Balancing Liberty and Security

An Ethical Study of U.S. Foreign Intelligence Surveillance, 2001-2009

By (author) Michelle Louise Atkin

Hardback - £87.00

Publication date:

11 July 2013

Length of book:

156 pages

Publisher

Rowman & Littlefield Publishers

ISBN-13: 9781442219090

This work examines the philosophical foundations of information ethics and their potential for application to contemporary problems in U.S. foreign intelligence surveillance. Questions concerning the limits of government intrusion on protected Fourth Amendment rights are examined against the backdrop of the post-9/11 period. Changes to U.S. foreign intelligence surveillance law and policy are analyzed by applying the traditional ethical theories commonly used to support or discount these changes, namely utilitarian and contractarian ethical theories. The resulting research combines both theoretical elements, through its use of analytic philosophy, and qualitative research methods, through its use of legislation, court cases, news media, and scholarship surrounding U.S. foreign intelligence surveillance. Using the U.S.A. PATRIOT Act, the Foreign Intelligence Surveillance Act (FISA) and the Terrorist Surveillance Program as case examples, the author develops and applies a normative ethical framework based on a legal proportionality test that can be applied to future cases involving U.S. foreign intelligence surveillance.

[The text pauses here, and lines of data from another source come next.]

/-! ## setRing -/

@[simp] theorem State.setRing_pending (n : Nat) (r : RingSt) : (s.setRing n r).pending = s.pending := rfl
@[simp] theorem State.setRing_variant (n : Nat) (r : RingSt) : (s.setRing n r).variant = s.variant := rfl
@[simp] theorem State.setRing_regs (n : Nat) (r : RingSt) : (s.setRing n r).regs = s.regs := rfl
@[simp] theorem State.setRing_conds (n : Nat) (r : RingSt) : (s.setRing n r).conds = s.conds := rfl
@[simp] theorem State.setRing_mem (n : Nat) (r : RingSt) : (s.setRing n r).mem = s.mem := rfl
@[simp] theorem State.setRing_memBad (n : Nat) (r : RingSt) : (s.setRing n r).memBad = s.memBad := rfl
@[simp] theorem State.setRing_time (n : Nat) (r : RingSt) : (s.setRing n r).time = s.time := rfl
@[simp] theorem State.setRing_elapsed (n : Nat) (r : RingSt) : (s.setRing n r).elapsed = s.elapsed := rfl
@[simp] theorem State.setRing_free (n : Nat) (r : RingSt) : (s.setRing n r).free = s.free := rfl
@[simp] theorem State.setRing_glades (n : Nat) (r : RingSt) : (s.setRing n r).glades = s.glades := rfl
@[simp] theorem State.setRing_flt (n : Nat) (r : RingSt) : (s.setRing n r).flt = s.flt := rfl
@[simp] theorem State.setRing_host (n : Nat) (r : RingSt) : (s.setRing n r).host = s.host := rfl
@[simp] theorem State.setRing_arm (n : Nat) (r : RingSt) : (s.setRing n r).arm = s.arm := rfl
@[simp] theorem State.setRing_rank (n : Nat) (r : RingSt) : (s.setRing n r).rank = s.rank := rfl
@[simp] theorem State.setRing_enc (n : Nat) (r : RingSt) : (s.setRing n r).enc = s.enc := rfl
@[simp] theorem State.setRing_lanes (n : Nat) (r : RingSt) : (s.setRing n r).lanes = s.lanes := rfl
@[simp] theorem State.setRing_loops (n : Nat) (r : RingSt) : (s.setRing n r).loops = s.loops := rfl
@[simp] theorem State.setRing_servo (n : Nat) (r : RingSt) : (s.setRing n r).servo = s.servo := rfl
@[simp] theorem State.setRing_net (n : Nat) (r : RingSt) : (s.setRing n r).net = s.net := rfl
@[simp] theorem State.setRing_pwm (n : Nat) (r : RingSt) : (s.setRing n r).pwm = s.pwm := rfl
@[simp] theorem State.setRing_poss (n : Nat) (r : RingSt) : (s.setRing n r).poss = s.poss := rfl
@[simp] theorem State.setRing_adcs (n : Nat) (r : RingSt) : (s.setRing n r).adcs = s.adcs := rfl
@[simp] theorem State.setRing_sched (n : Nat) (r : RingSt) : (s.setRing n r).sched = s.sched := rfl
@[simp] theorem State.setRing_sec (n : Nat) (r : RingSt) : (s.setRing n r).sec = s.sec := rfl
@[simp] theorem State.setRing_nvm (n : Nat) (r : RingSt) : (s.setRing n r).nvm = s.nvm := rfl
@[simp] theorem State.setRing_age (n : Nat) (r : RingSt) : (s.setRing n r).age = s.age := rfl
@[simp] theorem State.setRing_canopy (n : Nat) (r : RingSt) : (s.setRing n r).canopy = s.canopy := rfl
@[simp] theorem State.setRing_amber (n : Nat) (r : RingSt) : (s.setRing n r).amber = s.amber := rfl
@[simp] theorem State.setRing_safe (n : Nat) (r : RingSt) : (s.setRing n r).safe = s.safe := rfl

/-! ## setLane -/

@[simp] theorem State.setLane_pending (l : Nat) (x : LaneSt) : (s.setLane l x).pending = s.pending := rfl
@[simp] theorem State.setLane_variant (l : Nat) (x : LaneSt) : (s.setLane l x).variant = s.variant := rfl
@[simp] theorem State.setLane_regs (l : Nat) (x : LaneSt) : (s.setLane l x).regs = s.regs := rfl
@[simp] theorem State.setLane_conds (l : Nat) (x : LaneSt) : (s.setLane l x).conds = s.conds := rfl
@[simp] theorem State.setLane_mem (l : Nat) (x : LaneSt) : (s.setLane l x).mem = s.mem := rfl
@[simp] theorem State.setLane_memBad (l : Nat) (x : LaneSt) : (s.setLane l x).memBad = s.memBad := rfl
@[simp] theorem State.setLane_time (l : Nat) (x : LaneSt) : (s.setLane l x).time = s.time := rfl
@[simp] theorem State.setLane_elapsed (l : Nat) (x : LaneSt) : (s.setLane l x).elapsed = s.elapsed := rfl
@[simp] theorem State.setLane_free (l : Nat) (x : LaneSt) : (s.setLane l x).free = s.free := rfl
@[simp] theorem State.setLane_glades (l : Nat) (x : LaneSt) : (s.setLane l x).glades = s.glades := rfl
@[simp] theorem State.setLane_flt (l : Nat) (x : LaneSt) : (s.setLane l x).flt = s.flt := rfl
@[simp] theorem State.setLane_host (l : Nat) (x : LaneSt) : (s.setLane l x).host = s.host := rfl
@[simp] theorem State.setLane_arm (l : Nat) (x : LaneSt) : (s.setLane l x).arm = s.arm := rfl
@[simp] theorem State.setLane_rank (l : Nat) (x : LaneSt) : (s.setLane l x).rank = s.rank := rfl
@[simp] theorem State.setLane_enc (l : Nat) (x : LaneSt) : (s.setLane l x).enc = s.enc := rfl
@[simp] theorem State.setLane_rings (l : Nat) (x : LaneSt) : (s.setLane l x).rings = s.rings := rfl
@[simp] theorem State.setLane_loops (l : Nat) (x : LaneSt) : (s.setLane l x).loops = s.loops := rfl
@[simp] theorem State.setLane_servo (l : Nat) (x : LaneSt) : (s.setLane l x).servo = s.servo := rfl
@[simp] theorem State.setLane_net (l : Nat) (x : LaneSt) : (s.setLane l x).net = s.net := rfl
@[simp] theorem State.setLane_pwm (l : Nat) (x : LaneSt) : (s.setLane l x).pwm = s.pwm := rfl
@[simp] theorem State.setLane_poss (l : Nat) (x : LaneSt) : (s.setLane l x).poss = s.poss := rfl
@[simp] theorem State.setLane_adcs (l : Nat) (x : LaneSt) : (s.setLane l x).adcs = s.adcs := rfl
@[simp] theorem State.setLane_sched (l : Nat) (x : LaneSt) : (s.setLane l x).sched = s.sched := rfl
@[simp] theorem State.setLane_sec (l : Nat) (x : LaneSt) : (s.setLane l x).sec = s.sec := rfl
@[simp] theorem State.setLane_nvm (l : Nat) (x : LaneSt) : (s.setLane l x).nvm = s.nvm := rfl
@[simp] theorem State.setLane_age (l : Nat) (x : LaneSt) : (s.setLane l x).age = s.age := rfl
@[simp] theorem State.setLane_canopy (l : Nat) (x : LaneSt) : (s.setLane l x).canopy = s.canopy := rfl
@[simp] theorem State.setLane_amber (l : Nat) (x : LaneSt) : (s.setLane l x).amber = s.amber := rfl
@[simp] theorem State.setLane_safe (l : Nat) (x : LaneSt) : (s.setLane l x).safe = s.safe := rfl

The proportionality test developed in this research, which is based on a modified version of the Canadian Oakes Test, seeks to balance legitimate concerns about collective security against the rights of the individual. As a new synthesis of utilitarian and contractarian ethical principles, the proportionality test laid out in this book has potential for application beyond U.S. foreign intelligence surveillance. It could act as a guide to future research in other applied areas in information policy research where there is a clear tension between individual civil liberties and the collective good of society. Problems such as passenger screening, racial and ethnic profiling, data mining, and access to information could be examined using the framework developed in this study.
Atkin’s ethical study is a fine piece of academic work. Her guiding principle that politico-legal decisions should have a moral basis is no less crucial than the necessity of questioning, through sound ethical reflection, an implicit or explicit morality that is taken for granted. Liberal societies face the dilemma of vacillating between liberty and security. Atkin develops a theoretico-practical strategy based on the idea of proportionality, beyond both a paternalistic approach and a utilitarian or contractarian calculus.